### WHAT IS REQUIRED
The answer should be each line of the records that contains the word "srcDisturbed"; please copy them all.

*** Begin section ***

/-- R122: OUT after a READ that met no bad character. -/
theorem CanRead.delivered_out {s : State} {n : Word} (h : CanRead s n) (hd : (s.runOf n).stop = .done) :
    (s.delivered n).out = s.out.writeRun 0
      (streamRun s.srcRead s.regs.initialCursor.toNat s.regs.decodedPosition.toNat (s.regs.readCount n)) := by
  change s.out.writeRun 0 (s.runOf n).bytes = _
  rw [runOf_done h.context hd]

/-- R112: OUT after a READ that met a bad character behind `q` clean quartets. -/
theorem CanRead.reported_out {s : State} {n : Word} {q bad : Nat} (h : CanRead s n) (hb : FirstBad s n q bad) :
    (s.reported n bad).out = s.out.writeRun 0
      (streamRun s.srcRead s.regs.initialCursor.toNat s.regs.decodedPosition.toNat (3 * q)) := by
  change s.out.writeRun 0 (s.runOf n).bytes = _
  rw [(runOf_bad h.context hb.reach hb.room hb.clean hb.bad).2]

/-- Settles O39: the state that a READ over clean quartets delivers, and the bytes it stored. -/
theorem readDeliversTheDecodedStream : Obligations.ReadDeliversTheDecodedStream := by
  unfold Obligations.ReadDeliversTheDecodedStream
  intro n s hs hv hn hclean
  have hc := hs.canRead hv hn
  have hbytes := read_writeRun_streamRun hc.outForm s.srcRead s.regs.initialCursor.toNat s.regs.decodedPosition.toNat
    (s.regs.readCount n)
  rw [← hc.delivered_out (hc.runOf_stop hclean)] at hbytes
  exact ⟨s.delivered n, s.regs.readCount n, rfl, hc.exec_clean hclean, rfl, hbytes⟩

/-- Settles O41: a READ that answers OK has delivered, and its registers hold what it moved them to. -/
theorem bytesPerRead : Obligations.BytesPerRead := by
  unfold Obligations.BytesPerRead
  intro n s t w hs hv h hr
  obtain ⟨hc, -, rfl⟩ := exec_read_ok hs.store h hr
  obtain ⟨hcap, hpos, hcur⟩ := hc.context.readCount_bounds n
  have hlt := capOf_lt n
  obtain rfl : Word.ofNat (s.regs.readCount n) = w := congrArg Response.data (Option.some.inj hr)
  have hw : (Word.ofNat (s.regs.readCount n)).toNat = s.regs.readCount n := Word.toNat_ofNat (by omega)
  rw [hw]
  exact ⟨rfl, Word.toNat_ofNat (by omega), Word.toNat_ofNat (by omega)⟩

/-! ## End-of-stream -/

/-- R116: at end-of-stream nothing remains to read, and before it a READ with room returns something. -/
theorem CanRead.readCount_eq_zero {s : State} {n : Word} (h : CanRead s n) :
    s.regs.readCount n = 0 ↔ s.regs.decodedPosition = s.regs.decodedLength := by
  have hroom := h.room
  have hle := h.context.position
  rw [← BitVec.toNat_inj, Regs.readCount]
  omega

/-- R116: at end-of-stream no quartet is in reach. -/
theorem reachClean_at_end {s : State} (h : s.regs.decodedPosition = s.regs.decodedLength) (n : Word) :
    ReachClean s n := fun q hq _ => absurd hq (by rw [h]; omega)

/-- R116, R199: at end-of-stream a READ reads no quartet. -/
theorem CanRead.needsSource_at_end {s : State} {n : Word} (h : CanRead s n)
    (he : s.regs.decodedPosition = s.regs.decodedLength) (d : Nat) : needsSource s (.read n) d = false := by
  have hread : (s.runOf n).quartetsRead = 0 := by
    rw [runOf_clean h.context (reachClean_at_end he n), h.readCount_eq_zero.mpr he]
    simp [Run.quartetsRead, Run.quartetsGood]
  simp [needsSource, hread]

/-- R116: at end-of-stream a READ moves nothing and writes nothing. -/
theorem CanRead.delivered_at_end {s : State} {n : Word} (h : CanRead s n)
    (he : s.regs.decodedPosition = s.regs.decodedLength) :
    (s.delivered n).rsp = some ⟨.ok, 0#32⟩ ∧ (s.delivered n).out = s.out ∧
      (s.delivered n).regs = { s.regs with lastErr := .ok } := by
  have hzero := h.readCount_eq_zero.mpr he
  refine ⟨?_, ?_, ?_⟩
  · simp [State.delivered, hzero]
  · rw [h.delivered_out (h.runOf_stop (reachClean_at_end he n)), hzero]
    rfl
  · simp [State.delivered, hzero]

/-- Settles O38: a READ returns 0 exactly when nothing remains. -/
theorem readAtEndOfStream : Obligations.ReadAtEndOfStream := by
  unfold Obligations.ReadAtEndOfStream
  intro n s hs hv hn
  have hc := hs.canRead hv hn
  refine ⟨fun he => ?_, fun t h hr => ?_⟩
  · obtain ⟨hrsp, hout, hregs⟩ := hc.delivered_at_end he
    exact ⟨hc.needsSource_at_end he, _, hc.exec_clean (reachClean_at_end he n), hrsp, hout, rfl, hregs⟩
  · obtain ⟨hw, -, -⟩ := bytesPerRead n s t 0#32 hs hv h hr
    exact hc.readCount_eq_zero.mp hw.symm

/-! ## A bad character -/

/-- R106, R108: the index reported is one of the quartet's four. -/
theorem ReportsBad.exists_offset {rd : Nat → CharCode} {cur k bad : Nat} (h : ReportsBad rd cur k bad) :
    ∃ i < 4, bad = cur + i := by
  rcases h with ⟨i, hi, hbad, -⟩ | ⟨-, i, hi, -, hbad, -⟩ <;> exact ⟨i, hi, hbad⟩

/-- R28, R40: the quartets that remain lie inside the content. -/
theorem Regs.ContextInv.quartet_in_content {r : Regs} (h : r.ContextInv) {q : Nat}
    (hq : r.decodedPosition.toNat + 3 * q < r.decodedLength.toNat) :
    r.sourceCursor.toNat + 4 * q + 4 ≤ r.initialCursor.toNat + r.contentLen := by
  obtain ⟨hcur, -, -, hpos⟩ := h.at_quartet
  have hlength := h.shape.length
  have hpad := h.padding
  have hp := hpos (by omega)
  omega

/-- R112: where the first bad character stands, and the quartets before it. -/
theorem FirstBad.index {s : State} {n : Word} {q bad : Nat} (h : FirstBad s n q bad) (hc : s.regs.ContextInv) :
    (bad - s.regs.sourceCursor.toNat) / 4 = q ∧ bad < s.regs.srcLen.toNat := by
  obtain ⟨i, hi, rfl⟩ := h.bad.exists_offset
  have hin := hc.quartet_in_content h.reach
  have hcontent := hc.content
  omega

/-- Settles O40: the state that a READ with a first bad quartet reports in, and the bytes it stored. -/
theorem readReportsTheFirstBadCharacter : Obligations.ReadReportsTheFirstBadCharacter := by
  unfold Obligations.ReadReportsTheFirstBadCharacter
  intro n s q bad hs hv hreach hroom hclean hbad
  have hb : FirstBad s n q bad := ⟨hreach, hroom, hclean, hbad⟩
  have hc := hs.store.canRead hv (n := n) (Nat.ne_zero_of_lt hroom)
  obtain ⟨hq, hlt⟩ := hb.index hc.context
  have hbytes := read_writeRun_streamRun hc.outForm s.srcRead s.regs.initialCursor.toNat s.regs.decodedPosition.toNat
    (3 * q)
  rw [← hc.reported_out hb] at hbytes
  exact ⟨hq, hlt, s.reported n bad, hc.exec_bad hb, rfl, hbytes⟩

/-! ## A READ repeated -/

/-- R41: a READ of an undisturbed text reads SRC. -/
theorem srcRead_undisturbed {s : State} (h : s.srcDisturbed = false) : s.srcRead = s.src.read := by
  funext i
  simp [State.srcRead, h]

/-- The decoding does not look at LAST_ERR. -/
theorem readRun_withLastErr (rd : Nat → CharCode) (garbage : Nat → Byte) (r : Regs) (code : StatusCode)
    (cap fuel cur pos out : Nat) :
    readRun rd garbage { r with lastErr := code } cap fuel cur pos out = readRun rd garbage r cap fuel cur pos out := by
  induction fuel generalizing cur pos out with
  | zero => rfl
  | succ fuel ih =>
    simp only [readRun, ih]
    rfl

/-- R112: on an undisturbed text a READ leaves nothing changed but OUT, LAST_ERR and the response. -/
theorem reported_undisturbed {s : State} (hd : s.srcDisturbed = false) (n : Word) (bad : Nat) :
    s.reported n bad = { s with
      regs := { s.regs with lastErr := .malformedCharacter }
      rsp := some ⟨.malformedCharacter, Word.ofNat bad⟩
      out := s.out.writeRun 0 (s.runOf n).bytes } := by
  simp [State.reported, State.respond, State.afterBytes, State.countDraw, State.outWriteRun, State.readDraws, hd,
    alphabetCheck_on]

/-- R112: what it decoded, a READ repeated decodes again. -/
theorem runOf_reported {s : State} (hd : s.srcDisturbed = false) (n : Word) (bad : Nat) :
    (s.reported n bad).runOf n = s.runOf n := by
  rw [reported_undisturbed hd]
  exact readRun_withLastErr ..

/-- A run of contents stored twice is stored once. -/
theorem Memory.writeRun_writeRun {w : Nat} {m : Memory w} (hm : m.wf) (a : Nat) (vs : List (BitVec w)) :
    (m.writeRun a vs).writeRun a vs = m.writeRun a vs := by
  have hm' := Memory.writeRun_wf hm a vs
  refine Memory.ext_read (Memory.writeRun_wf hm' a vs) hm' fun i => ?_
  by_cases hi : i < a ∨ a + vs.length ≤ i
  · exact Memory.read_writeRun_outside _ _ _ hi
  · obtain ⟨j, rfl⟩ := Nat.exists_eq_add_of_le (show a ≤ i by omega)
    rw [Memory.read_writeRun_inside hm' a vs (by omega), Memory.read_writeRun_inside hm a vs (by omega)]

/-- R112, R181: a READ repeated reports in the state it is in. -/
theorem reported_reported {s : State} (hm : s.out.wf) (hd : s.srcDisturbed = false) (n : Word) (bad : Nat) :
    (s.reported n bad).reported n bad = s.reported n bad := by
  have hd' : (s.reported n bad).srcDisturbed = false := hd
  rw [reported_undisturbed hd', runOf_reported hd, reported_undisturbed hd, Memory.writeRun_writeRun hm]

/-- Settles O43: the second READ's run ends as the first one's did, and reports in the same state. -/
theorem repeatedReadReportsAgain : Obligations.RepeatedReadReportsAgain := by
  unfold Obligations.RepeatedReadReportsAgain
  intro n s t d hs hd h hr
  rcases execRead_next h with ⟨-, rfl⟩ | ⟨-, -, rfl⟩ | ⟨hv, hn, bad, hstop, rfl⟩ | ⟨-, -, -, rfl⟩
  · cases hr
  · cases hr
  · change exec (.read n) (s.reported n bad) = .next (s.reported n bad)
    rw [exec, execRead_run (s := s.reported n bad) hv hn, runOf_reported hd, hstop]
    exact congrArg _ (reported_reported hs.outForm hd n bad)
  · cases hr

*** End section ***

### SOLUTION BELOW
theorem srcRead_undisturbed {s : State} (h : s.srcDisturbed = false) : s.srcRead = s.src.read := by
theorem reported_undisturbed {s : State} (hd : s.srcDisturbed = false) (n : Word) (bad : Nat) :
theorem runOf_reported {s : State} (hd : s.srcDisturbed = false) (n : Word) (bad : Nat) :
theorem reported_reported {s : State} (hm : s.out.wf) (hd : s.srcDisturbed = false) (n : Word) (bad : Nat) :
  have hd' : (s.reported n bad).srcDisturbed = false := hd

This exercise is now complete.